Document / standardize a common process for onboarding Trusted Publishing platforms

[voxpelli]

Following on the npm security announcements and its discussions there is a common concern (see eg. this comment) that the number of platforms supported for Trusted Publishing by npm is limited to just GitHub and GitLab right now.

When reading through the Trusted Publishers for All Package Repositories document there is no clear guidance (or I missed it) for:

1. How to make a publishing platform eligible to become a Trusted Publishing source
2. What a package registry like npm, PyPi etc typically should consider when onboarding new Trusted Publishing sources (or whether they eg. can / should / may allow any compliant source to be a Trusted Publishing source)

Specifically I think there is a lack of:

• A standardized / recommended set of attributes for the JWT claims, beyond the mere descriptive one in Identity Providers and Claims
• A standardized / recommended / generic set of "workflow file" paths and "environment name" definitions such as the ones used by npm for GitHub and GitLab right now.

Disclaimer: I'm a bit outside my area of expertise here but I want to kickstart the conversation and help bridge the gap.

[miketheman]

2. What a package registry like npm, PyPi etc typically should consider when onboarding new Trusted Publishing sources (or whether they eg. can / should / may allow any compliant source to be a Trusted Publishing source)

Here's PyPI's guidance: https://docs.pypi.org/trusted-publishers/internals/#how-do-i-become-a-trusted-publishing-provider

[di]

Yeah, I think we probably could just up-level PyPI's guidance here, since nothing is really specific to PyPI there.

One thing I'll call out:

A standardized / recommended set of attributes for the JWT claims

I think there isn't really a "standard set" of claims to recommend. Not every publisher looks like GitHub/GitLab where there are source repositories and workflow files. E.g. when supporting Google Cloud, there aren't very many "custom" claims at all aside from one that corresponds to the service account being used for the workload.

[voxpelli]

@di Maybe a single standard set can't work, but perhaps one or two recommended ones could?

Currently the "3. Reasonable OIDC claim set" in the PyPi isn't very helpful for a new platform that wants to implement something that can be supported by all the Trusted Publishing registries and moving to an actual spec for Trusted Publishing where it can be something that both publishers and registries can become compliant with – that would open things up much more and essentially just leave what @woodruffw mentioned in this related thread: pypi/warehouse#15838 (comment)
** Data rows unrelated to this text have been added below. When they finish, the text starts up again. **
/-- Fetching a placed word reads it at its port and gives back the state it was placed in. -/
theorem fetch_placeWord (s : State) (w : Word) :
    fetch (placeWord s w) =
      (if opField w = 1 then readCapture s.cfg.width w else readDelivery (deliveryOf w), s) := by
  by_cases hop : opField w = 1
  · rw [placeWord, if_pos hop, if_pos hop, fetch_of_capture rfl (List.append_nil _), List.append_nil]
  · rw [placeWord, if_neg hop, if_neg hop, fetch_of_host rfl (List.append_nil _), List.append_nil]

/-- Settles O17: the port `placeWord` chooses reads the word as the table's decoder does. -/
theorem placedWordRunsNext : Obligations.PlacedWordRunsNext := by
  intro s w i hwf hwidth h
  have hfetch := fetch_placeWord s (BitVec.ofNat 32 (w % 2 ^ 32))
  have hrun : (fetch (s.withFetchWord 32 w)).1 = .run i := by
    rw [State.withFetchWord, hfetch]
    obtain ⟨hop, hi⟩ | ⟨hop, hi⟩ := decodeTableWord_cases rfl h
    · rw [if_pos hop, readCapture_of_some (hwidth ▸ hi)]
    · rw [if_neg hop, readDelivery_of_request (wordOfDelivery_deliveryOf _) hi]
  have hwf' : (s.withFetchWord 32 w).cfg.wf = true := by rwa [State.withFetchWord, placeWord_cfg]
  rw [step_of_fetch_run hwf' hrun, State.withFetchWord, hfetch]

end Sys2Proof.Machine
end
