-- ==== Sys2Proof/Machine/Params.lean ====
section
/-! DEFINITION. The implementation parameters the spec leaves open, as one record (R8), its eight named well-formedness
checks (R9), and the well-formed record `Params` that every operation takes. A record that fails a check is refused: it is
no value of `Params`, so the model gives that configuration no meaning (R9, R251, U22). -/

namespace Sys2Proof

/-- The seven segment durations, in microseconds (R113). -/
structure Timing where
  hdrMark : Nat
  hdrSpace : Nat
  bitMark : Nat
  oneSpace : Nat
  zeroSpace : Nat
  rptMark : Nat
  rptSpace : Nat
deriving DecidableEq, Repr, Inhabited

/-- A parameter record before its checks (R8). The tables R7 fixes at 0x00 are carried too, so that the checks
`wf_isee_na` and `wf_zero_codes` of R9 are checks of the record. A code table has an entry for every name its field can hold;
the names above a count are reached by no command word (DEDUCED, log entry 14). -/
structure RawParams where
  fieldIndex : FieldName → Nat
  template : Frame
  reserved : List Nat
  powerCode : PowerMode → Byte
  climate1 : ClimateMode → Byte
  climate2 : ClimateMode → Byte
  iseeCode : ISeeMode → Byte
  fanCode : FanMode → Byte
  vvCode : VerticalVane → Byte
  hvCode : HorizontalVane → Byte
  areaCode : AreaMode → Byte
  tcCode : ScheduleMode → Byte
  nFanSpeeds : Nat
  nVV : Nat
  nHV : Nat
  nArea : Nat
  timing : Timing
  powerOffSettings : Settings

/-- Every field name, in the order of R100. -/
def FieldName.all : List FieldName :=
  [.power, .climateAndISee, .temperature, .climateAndHorizontalVanne, .fanAndVerticalVanne, .clock, .endTime, .startTime,
    .timeControlAndArea]

/-- Every area mode (R94). -/
def AreaMode.all : List AreaMode := [.notApplicable, .area 0, .area 1, .area 2]

/-- Every schedule mode (R108). -/
def ScheduleMode.all : List ScheduleMode := [.none, .start, .stop, .both]

/-- The well-formedness checks of R9, by name. -/
inductive ParamCheck where
  | indexInjective
  | indexRange
  | reservedDisjoint
  | reservedZero
  | counts
  | iseeNa
  | zeroCodes
  | powerOffAuto
deriving DecidableEq, Repr, Inhabited

/-- Every check, in the order R9 lists them. -/
def ParamCheck.all : List ParamCheck :=
  [.indexInjective, .indexRange, .reservedDisjoint, .reservedZero, .counts, .iseeNa, .zeroCodes, .powerOffAuto]

/-- The positions FIELD_INDEX uses. -/
def RawParams.fieldPositions (r : RawParams) : List Nat := FieldName.all.map r.fieldIndex

/-- Whether a record passes one check of R9. -/
def RawParams.passes (r : RawParams) : ParamCheck → Bool
  | .indexInjective => decide r.fieldPositions.Nodup
  | .indexRange => FieldName.all.all fun n => decide (r.fieldIndex n ≤ 16)
  | .reservedDisjoint => r.reserved.all fun i => decide (i ≤ 16) && !r.fieldPositions.contains i
  | .reservedZero => r.reserved.all fun i => r.template[i]? == some 0
  | .counts => decide (3 ≤ r.nFanSpeeds ∧ r.nFanSpeeds ≤ 6) && decide (r.nVV ≤ 7) && decide (r.nHV ≤ 7) && decide (r.nArea ≤ 3)
  | .iseeNa => r.iseeCode .notApplicable == 0
  | .zeroCodes => (AreaMode.all.all fun a => r.areaCode a == 0) && (ScheduleMode.all.all fun t => r.tcCode t == 0)
  | .powerOffAuto => r.powerOffSettings.climate == .auto

/-- The first check of R9 a record fails, if any. -/
def RawParams.failedCheck (r : RawParams) : Option ParamCheck := ParamCheck.all.find? fun c => !r.passes c

/-- A record is well-formed when every check of R9 holds. -/
def RawParams.wf (r : RawParams) : Bool := ParamCheck.all.all r.passes

/-- A record that shows the type `Params` has a value. It is not the model's configuration and nothing rests on it: the
configuration is the constant `Config.params`, of which no value can be proved. -/
def RawParams.inhabitant : RawParams where
  fieldIndex
    | .power => 0
    | .climateAndISee => 1
    | .temperature => 2
    | .climateAndHorizontalVanne => 3
    | .fanAndVerticalVanne => 4
    | .clock => 5
    | .endTime => 6
    | .startTime => 7
    | .timeControlAndArea => 8
  template := Vector.replicate 18 0
  reserved := []
  powerCode _ := 0
  climate1 _ := 0
  climate2 _ := 0
  iseeCode _ := 0
  fanCode _ := 0
  vvCode _ := 0
  hvCode _ := 0
  areaCode _ := 0
  tcCode _ := 0
  nFanSpeeds := 3
  nVV := 0
  nHV := 0
  nArea := 0
  timing := default
  powerOffSettings := default

/-- The implementation parameters: a record together with the proof that it passes every check of R9. -/
structure Params where
  raw : RawParams := RawParams.inhabitant
  wf : raw.wf = true := by decide
deriving Inhabited

/-- A record as parameters, or the check of R9 for which it is refused (R251, U22). -/
def RawParams.check (r : RawParams) : Except ParamCheck Params :=
  if h : r.wf = true then .ok ⟨r, h⟩ else .error (r.failedCheck.getD .indexInjective)

/-- Every check holds of well-formed parameters. -/
theorem Params.passes (p : Params) (c : ParamCheck) : p.raw.passes c = true := by
  have h := List.all_eq_true.mp p.wf c
  exact h (by cases c <;> simp [ParamCheck.all])

/-- `wf_index_range`, read back from well-formed parameters. -/
theorem Params.fieldIndex_lt (p : Params) (n : FieldName) : p.raw.fieldIndex n < 18 := by
  have h := p.passes .indexRange
  have h' := of_decide_eq_true (List.all_eq_true.mp h n (by cases n <;> simp [FieldName.all]))
  omega

/-- The position of a field, FIELD_INDEX(n) (R8, R100). -/
def Params.fieldPos (p : Params) (n : FieldName) : FramePos := ⟨p.raw.fieldIndex n, p.fieldIndex_lt n⟩

/-- The TIMING parameter (R113). -/
def Params.timing (p : Params) : Timing := p.raw.timing

end Sys2Proof
end

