-- ==== Sys2Proof/WellFormed.lean ====
section
/-! DEFINITION. When a command is well-formed under given parameters: the four conditions the types of `Instr` do not
already carry, which members of the FAN, VV, HV and AREA enumerations exist. Every other condition of R87 to R98 is a bound
in the types of Syntax.lean. -/

namespace Sys2Proof

/-- A settings record is well-formed when its FAN, VV, HV and AREA members exist (R90, R91, R92, R94). -/
def Settings.wf (p : Params) (st : Settings) : Bool :=
  st.fan.legal p && st.vvane.legal p && st.hvane.legal p && st.area.legal p

/-- A command is well-formed when its settings, if it has any, are. -/
def Instr.wf (p : Params) : Instr → Bool
  | .build _ st => st.wf p
  | .send st => st.wf p
  | .nop => true
  | .transmit _ => true
  | .powerOff => true
  | .readFrame _ => true
  | .readStatus => true
  | .clearStatus => true

end Sys2Proof
end

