-- ==== Sys2Proof/Machine/Sequencer.lean ====
section
/-! DEFINITION. The pulse/space sequencer: the command TRANSMIT (R170) and the SEQ step with the segment of each phase and
where the sequencer goes next (R171 to R178). -/

namespace Sys2Proof.Machine

/-- TRANSMIT (R170): BUSY first, then NO_FRAME, else START with the repeat count, response 0. -/
def execTransmit (rpt : BitVec 8) (s : State) : Result :=
  whenIdle s fun s => whenFrame s fun s => .next (respond 0 (startTransmission rpt s))

/-- A MARK carries the carrier frequency (R14, R179). -/
def markSegment (durUs : Nat) : Segment := { level := .mark, durUs, carrierHz := Config.carrierHz }

/-- A SPACE is unmodulated (R14, R179). -/
def spaceSegment (durUs : Nat) : Segment := { level := .space, durUs, carrierHz := 0 }

/-- The space after a bit's mark: OneSpace for a 1, ZeroSpace for a 0 (R111, R175). -/
def bitSpaceSegment (p : Params) (bit : Bool) : Segment :=
  spaceSegment (if bit then p.timing.oneSpace else p.timing.zeroSpace)

/-- SEGMENT(S), the segment the current phase emits; none when the sequencer is idle (R171 to R177). -/
def currentSegment (p : Params) (s : State) : Except Fault (Option Segment) :=
  match s.phase with
  | .idle => .ok none
  | .hdrMark => .ok (some (markSegment p.timing.hdrMark))
  | .hdrSpace => .ok (some (spaceSegment p.timing.hdrSpace))
  | .bitMark => .ok (some (markSegment p.timing.bitMark))
  | .bitSpace =>
    match readFrameByte s s.byteIdx with
    | .ok b => .ok (some (bitSpaceSegment p (b.getLsbD s.bitIdx.val)))
    | .error f => .error f
  | .ftrMark => .ok (some (markSegment p.timing.rptMark))
  | .ftrSpace => .ok (some (spaceSegment p.timing.rptSpace))

/-- After a bit's space: the next bit of the byte, bit 0 of the next byte, or the footer (R175). -/
def advanceBit (s : State) : State :=
  if s.bitIdx.val < 7 then { s with bitIdx := s.bitIdx + 1, phase := .bitMark }
  else if s.byteIdx.val < 17 then { s with byteIdx := s.byteIdx + 1, bitIdx := 0, phase := .bitMark }
  else { s with phase := .ftrMark }

/-- After the footer space: one more repetition is done; the next one starts, or the sequencer is idle (R177). -/
def advanceRepetition (s : State) : State :=
  if s.repDone + 1 < s.repTotal then
    { s with repDone := s.repDone + 1, byteIdx := 0, bitIdx := 0, phase := .hdrMark }
  else { s with repDone := s.repDone + 1, phase := .idle }

/-- ADVANCE(): where the sequencer goes after an accepted segment (R172 to R177). -/
def advance (s : State) : State :=
  match s.phase with
  | .idle => s
  | .hdrMark => { s with phase := .hdrSpace }
  | .hdrSpace => { s with byteIdx := 0, bitIdx := 0, phase := .bitMark }
  | .bitMark => { s with phase := .bitSpace }
  | .bitSpace => advanceBit s
  | .ftrMark => { s with phase := .ftrSpace }
  | .ftrSpace => advanceRepetition s

/-- What TX's answer to the offered segment does (R171, R178). -/
def answerSegment (sg : Segment) (answer : TxAnswer) (s : State) : State :=
  match answer with
  | .ok => advance (logSegment sg s)
  | .fail code => abortTransmission code (logTxFail sg code s)

/-- SEQ's turn: offer the current segment to TX and act on its answer. An idle sequencer has no step, so its turn passes with
nothing done (R171). -/
def seqTurn (p : Params) (answer : TxAnswer) (s : State) : Result :=
  match currentSegment p s with
  | .ok none => .next s
  | .ok (some sg) => .next (answerSegment sg answer s)
  | .error f => .fault f

end Sys2Proof.Machine
end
Trusted publishing offers diminishing security returns for smaller IdPs: a big part of the security model/value for trusted publishing is the idea that each trusted IdP is large, has on-call staff, has key revocation/rotation policies that they can apply in the event of an emergency, etc. These might be true for smaller IdPs as well, but they're less guaranteed. In the setting of smaller IdPs, IMO manually configured API tokens actually provide better security properties (since revocation of publishing credentials doesn't potentially require handling a rarely-interacted-with internal IdP service).

Eg: if something like tangled.sh or such would want to implement everything technically from their side so that only the trust aspect would remain, that would be benificial I think.

[di]

Sure, I think we could imagine something like "here's the set of claims we would expect from a source repository, here's the set of claims we would expect from a cloud provider", etc, but I think the actual set of claims would still be very dependent on the behavior/functionality of the provider in question. E.g., for something like Spindle, we probably would want to include a claim for the server owner's DID as well as the hostname, which would be unique for that provider.

As an aside, there's another consideration with self-hosted instances as well that we (PyPI) are currently working through with GitLab that is not mentioned here, which is that supporting self-hosted instances essentially means adding a new IdP per instance. However, since each instance is only really used by a very small subset of users and is not generally available, we additionally need a way to scope a specific IdP to a specific set of users.

[woodruffw]

Maybe a single standard set can't work, but perhaps one or two recommended ones could?

Unfortunately I don't think this works in practice: Trusted Publishing as a design intentionally keys off of unique facets from each publisher provider (IdP), meaning that the identity model of each provider intentionally bleeds through.

For example, it might be tempting to abstract both GitHub and GitLab as having a org/repo slug and a workflow filename, but this abstraction breaks down quickly: a GitLab slug can also contain group components, and the two have totally different filename rules for workflows. And naturally they use different claim sets to express these differences 🙂

There's also a contextual aspect: the set of providers that make sense for one ecosystem don't inherently make sense for others: a supermajority of CI publishing activity on PyPI comes from GitHub, but for another ecosystem it might be another publisher (including one that's bespoke to that ecosystem).

Overall, I agree with @di here: I think we could generalize what PyPI says as a reference point, but the actual minutiae of claims and provider suitability are too implementation and ecosystem specific respectively.